To właśnie słynny „Turbo Grosik” podczas prezentacji przed meczem ze Stalą Mielec zapowiadał zażarty bój o mistrzostwo Polski. Mistrzostwo, które wiele na to wskazuje, rozstrzygnie się pomiędzy całą resztą a Lechem Poznań. Na nieszczęście „Portowców” nadal odjeżdzającą lokomotywą Lecha Poznań. I to właśnie nie z „Zielonymi”, nie z „Pasami”, ani też nie remis z „Warchołami” może okazać się najbardziej opłakany w skutkach, ale właśnie spotkanie z „Kolejorzem”, gdzie Pogoń wypuściła z rąk zwycięstwo w niemal ostatnich sekundach.
To my jeszcze na chwilę wracamy do wczorajszego spotkania #LPOPOG i zapraszamy do obejrzenia #AkcjaMeczu 👀
Pedro Tiba? 🔝 pic.twitter.com/ybrawMAh8e
— Lech Poznań (@LechPoznan) August 29, 2021
Pogoń Szczecin głów nie zwiesi
Jest wciąż dużo czasu, aby naprawić to, co się wydarzyło i powtórnie nadrobić stratę do lidera, dając sobie szansę na złoty krążek.

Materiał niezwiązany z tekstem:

/-- A layer's output: activation and residual, the first input's elements added before or after the activation as the arrays have it, then the conversion.
Its bytes, whether a NaN reached or left it, whether a value saturated. -/
def LayerIn.result (x : LayerIn) : List Byte × Bool × Bool :=
  let act := fieldAt x.layer 1 1
  let res := bit (fieldAt x.layer 2 1) 1
  let fmt := fieldAt x.out 0 1
  let scale := elem32 (f32At x.layer 0x18)
  let bias := elem32 (f32At x.layer 0x1C)
  let early := (fmt == 1 || fmt == 6) && Config.convention 11
  let a := x.elems 0
  let els := x.op.zipIdx.map (fun e =>
    let o := e.2
    let plus (g : Got) : Got := let r := g.1.add (a.getD o (.int 0)); (r.1, r.2 || g.2)
    let v : Got := if early then let r := gotOf [e.1.1, scale, bias] (got32 (e.1.1.q * scale.q + bias.q)); (r.1, r.2 || e.1.2) else e.1
    let v := if res && Config.convention 9 then plus v else v
    let v : Got := if act == 0 then v else let r := gotOf [v.1] (got32 (actOf act (x.draw o) v.1.q) (act != 1 && v.1.neg)); (r.1, r.2 || v.2)
    let v := if res && !Config.convention 9 then plus v else v
    let r := if early then outElem fmt (.int 1) (.int 0) v.1 else outElem fmt scale bias v.1
    (r.1, v.1.isNan || r.2.1, v.2 || r.2.2))
  (els.flatMap (·.1), els.any (·.2.1), els.any (·.2.2))

/-- One layer (R186, R187). -/
def runLayer (p : List Byte) (r : TaRun) (layer : List Byte) : TaRun :=
  let idx := (List.range 4).map (fun i => fieldAt layer (4 + 2 * i) 2)
  let used := idx.filter (· != 0xFFFF)
  let ins := used.map (fun i => padTo (tensorBytes (progTensor p i)) (NMap.getD r.env i []))
  let out := fieldAt layer 0xC 2
  let weights := bytesAt p (fieldAt p 0x14 4 + fieldAt layer 0x10 4) (fieldAt layer 0x14 4)
  let x : LayerIn := { layer := layer, shapes := used.map (progTensor p), out := progTensor p out, weights := weights, ins := ins }
  let b := if fieldAt layer 0 1 == 0x0C then matchHead x else x.result
  let nan := b.2.1 || (used.zip ins).any (fun e => tensorNan (progTensor p e.1) e.2)
  { env := NMap.set r.env out (padTo (tensorBytes (progTensor p out)) b.1)
    nans := r.nans + b2n nan
    sat := r.sat || b.2.2
    sparse := r.sparse + x.sparseBad
    rows := r.rows + (if fieldAt layer 0 1 == 0x0B then badRows (ins.getD 2 []) (fieldAt (progTensor p (used.getD 1 0)) 8 4) else 0) }

end Sys2Proof.Machine
end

Pamiętajmy, że pierwsze poważne sygnały szczecinian podczas zeszłej wyjątkowej kampani pojawiły się w momencie zakończenia zespołowej kwarantanny w późniejszej fazie sezonu, a nie w początkowych kolejkach.
1⃣5⃣ punktów w ośmiu meczach i seria 7⃣ meczów ligowych bez porażki – tak sezon 2020/2021 rozpoczęła Pogoń Szczecin.
Pod względem liczby zdobytych punktów jest to drugi wynik od momentu powrotu do @_Ekstraklasa_ w sezonie 2012/2013.
— Pogoń Szczecin (@PogonSzczecin) November 12, 2020
Między Bogiem a prawdą, takiej ekipie, jaką tego roku zmontowała Pogoń Szczecin, seria trzech remisów jednak najzwyczajniej nie przystoi i pozostaje na Pomorzu Zachodnim liczyć, że począwszy od meczu z Wisłą Kraków takowa nie będzie miała już miejsca.